Optus & TPG Partner Described As National Security Risk & They Are Still Installing Questionable Gear In Businesses
The former CEO of Google and networking Company Novell Eric Schmitt has described Huawei network equipment being installed openly by Optus and TPG into thousands of businesses and homes as a major security threat.
Schmitt who is well known to Australian businesses is currently chair of the US Department of Défense’s Defence Innovation Advisory Board said that “There’s no question that information from Huawei routers has ultimately ended up in hands that would appear to be the state”. He told the BBC.
He was referring to the Communist Government Of China whose links with businesses operating in Australia such as Huawei and China Telecom who are key partners of Optus and TPG are well known.
He told the BBC that “There’s no question that Huawei has engaged in some practices that are not acceptable in national security,” he added.
He said that Chinese Companies are very good at stealing innovation, designs, and technology.
He admitted that Huawei poses challenges to national security and has engaged in unacceptable acts.
Despite these comments and the banning of Huawei by the Australian Federal Government both TPG and Optus are openly working with Huawei a Chinese telecommunication Company without any warning being given to Companies that their broadband networks and IP telephony systems are being installed using questionable Chinese technology.
Optus is even using the Chinese Government owned China Telecom to deliver support for Huawei installed equipment.
Schmidt who also chairs the Pentagon’s Defence Innovation Board was peaking in the UK where the British Government is reviewing whether to continue letting Huawei help build its 5G mobile networks amid growing pressure to exclude the Chinese firm.
He said it was possible to think of the company as a means of “signals intelligence” – a reference to spy agencies like Australia’s ASIO, the UK’s GCHQ or NSA in the US.
Huawei has consistently denied accusations that it is an arm of the Chinese state or passes on customer data to the authorities.
The US has banned Huawei from using US chip technologies but is allowing American firms to work with the firm on 5G standards
Eric Schmidt spent a decade and a half as chief executive and then executive chairman of Google and its parent company Alphabet.
He acknowledges that over a long career in Silicon Valley, he had underestimated China’s ability to innovate.
“I have carried the prejudices about China in my years working with them,” he said.

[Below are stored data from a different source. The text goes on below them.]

-- ==== Sys2Proof/Machine/PowerPath.lean ====
section
/-! DEFINITION. Power-path ports (R163 to R185): windows, insertion, ramp, the fault timer, trips and retry, ORING,
shedding and power-good. -/

namespace Sys2Proof.Machine

/-- `PpRole` (Table 5.4): 0 unused, 1 FEED, 2 ORING, 3 LOAD. -/
def ppRole (c : Chip) (n : Fin 8) : Nat := nat c (kPpRole n)

/-- The port is FEED or LOAD. -/
def ppLimits (c : Chip) (n : Fin 8) : Bool := ppRole c n == 1 || ppRole c n == 3

/-- Both windows are satisfied (R169). -/
def windowsOk (p : Pp) : Bool := p.uvOk && p.ovOk

/-- The port's start condition (R168). -/
def ppStartCond (c : Chip) (n : Fin 8) : Bool := startRule c (flag c (kPpEnable n)) c.seq.ppReached[n] 2 n

/-- The gate goes to code 0 and `PPn_FOFF` high; PG is withdrawn and the fault timer stops. -/
def ppOff (n : Fin 8) (c : Chip) : Chip :=
  setPp n (fun p => { p with
    gate := 0, foff := true, pg := false, pgDefer := false, pgCount := 0, pgSince := none, limiting := false
    timer := false, count := 0, idle := 0 }) c

/-- Entry to WAIT-INPUT with its windows unsatisfied (R169). -/
def ppWait (n : Fin 8) (c : Chip) : Chip :=
  setPp n (fun p => { p with state := .waitInput, uvOk := false, ovOk := false }) c

/-- A staged role holds the port in OFF (R278). -/
def ppHeld (c : Chip) (n : Fin 8) : Bool := staged c fun k => k == kPpRole n

/-- The start condition acts (Table 5.2): `PpRetriesLeft` is loaded (R175). In BLANK no port leaves OFF (Table 14.10).
[DEDUCED, log 52] -/
def ppStart (n : Fin 8) (c : Chip) : Chip :=
  if c.pps[n].state != .off || !ppStartCond c n || ppRole c n == 0 || ppHeld c n || lifeCycle c == .blank then c
  else ppWait n (setPp n (fun p => { p with retriesLeft := nat c (kPpRetryCount n) }) c)

/-- A stop request (Table 5.2). -/
def ppStop (n : Fin 8) (c : Chip) : Chip :=
  if c.pps[n].state == .off then c
  else setPp n (fun p => { p with state := .off, kill := false }) (ppOff n c)

/-- An attempt begins (R171, Table 5.2): `PPn_FOFF` low, code 0, the reference at the sensed output, the timers from 0. -/
def ppRamp (n : Fin 8) (c : Chip) : Chip :=
  setPp n (fun p => { p with
    state := .ramp, foff := false, gate := 0, kill := false, rampAt := c.clock.us, limiting := false, timer := false
    count := 0, idle := 0, pgCount := 0, pgBreak := 0, ref := val c (88 + n), rise := 0 }) c

/-- An ORING port goes on with its drop regulation, to `PpOrFwdDrop`, from code 0 (R176, Table 5.2). -/
def ppOn (n : Fin 8) (c : Chip) : Chip :=
  setPp n (fun p => { p with
    state := .on, foff := false, gate := 0, kill := false, pgCount := 0, pgBreak := 0
    ref := hundredMicro (num c (kPpOrFwdDrop n)) }) c

/-- The off-time after an attempt of some µs (R174), in µs. -/
def retryOffTime (c : Chip) (n : Fin 8) (onTime : Nat) : Nat :=
  let q : Rat := (onTime : Rat) * (10000 / (nat c (kPpRetryDuty n) : Rat) - 1)
  min 3600000000 (max 10000 q.ceil.toNat)

/-- A trip (R172 to R175): counted and recorded; a retry waits, or the port latches. A kill's PG is withdrawn at the next
tick (Table 5.3, case 9). -/
def ppTrip (n : Fin 8) (killed : Bool) (c : Chip) : Chip :=
  let x := c.pps[n]
  let pg := x.pg && killed
  let unlimited := nat c (kPpRetryCount n) = 255
  let latch := !unlimited && x.retriesLeft == 0
  let c := setPp n (fun p => { p with pg := pg }) (ppOff n c)
  let c := setPp n (fun p => { p with
    state := if latch then .latched else .retryWait
    retriesLeft := if unlimited then 255 else p.retriesLeft - 1
    offTime := retryOffTime c n (c.clock.us - p.rampAt)
    trips := satSucc 65535 p.trips }) c
  when latch (raise (72 + n) 2 0) (raise (72 + n) 1 0 c)

/-- The port is in RAMP or ON, in a role with a fault timer. -/
def ppTripable (c : Chip) (n : Fin 8) : Bool :=
  ppLimits c n && (c.pps[n].state == .ramp || c.pps[n].state == .on)

/-- The current at which the comparator kills, in A (R165): twice `PpCurrentLimit`, rounded down to steps of
`PpIScale` / 512. -/
def killThreshold (c : Chip) (n : Fin 8) : Rat :=
  let step : Rat := (num c (kPpIScale n) : Rat) / 1000 / 512
  if step ≤ 0 then 0 else (2 * (num c (kPpCurrentLimit n) : Rat) / 1000 / step).floor * step

/-- The comparator of a port trips at a voltage of its pair, in µV (R165): above the kill threshold in FEED and LOAD, below
−10 mV of forward voltage in ORING. -/
def comparatorTrips (c : Chip) (n : Fin 8) (pair : Int) : Bool :=
  if ppLimits c n then decide (killThreshold c n < (pair : Rat) / 250000 * (num c (kPpIScale n) : Rat) / 1000)
  else ppRole c n == 2 && decide (pair < -10000 * num c (kPpOrVdsGain n))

“That they’re very good at copying things, that they’re very good at organising things, that they throw large numbers of people at it. But they’re not going to do anything new. They’re very, very good at stealing, if you will, our stuff. Those prejudices need to be thrown out.
Last year he chaired a US National Security Commission looking at artificial intelligence.
China’s advances in this field are a major concern.
“I would say they are a few years behind,” he says.
“Not five years, and not 10 years. And there’s evidence of China closing the gap in the next few years.
“So, the question is: what happens then? Well obviously, artificial intelligence has military and national security applications.”
China’s work on quantum computing, he adds, is on a par with that of the West, and could even be ahead.
India to block ZTE & Huawei
In other anti China sentiment, the Indian government is reportedly going to block Huawei and ZTE from involvement with their national carrier networks BSNL and MTNL, in the latest escalation of bad blood between the two countries.
Indian newspaper The Economic Times seems to have broken the news, having chatted to an anonymous source within the department of telecoms. BSNL and MTNL are state run telcos that still account for a decent chunk of the market. It seems to have been decided that any future kit procured by the two shouldn’t be from Huawei or ZTE and some existing deals may even be cancelled. There is no mention of ripping and replacing Chinese kit already in the networks.
This seems to be less about security, which is how the US frames its ban on Chinese stuff, than it is about direct punishment of China for its continuing belligerence over a bit of its border with India. Both countries have been amassing troops at the Galwan Valley border and recently had a massive scrap with improvised melee weapons, like something out of The Walking Dead, which resulted in 20 Indian deaths. China has kept quiet about its own losses, implying they were considerable.
Border aggro seems to translate immediately to nationwide antipathy in India these days, with an app designed to remove Chinese apps from Indian phones recently doing brisk business before it was removed by Google. The report indicates this is a tit-for-tat move in response to Indian companies being restricted in China, but it’s hard to believe the border tension didn’t play a part too. As another country becomes closed to them, Huawei and ZTE must be wishing their government would wind its neck in a bit.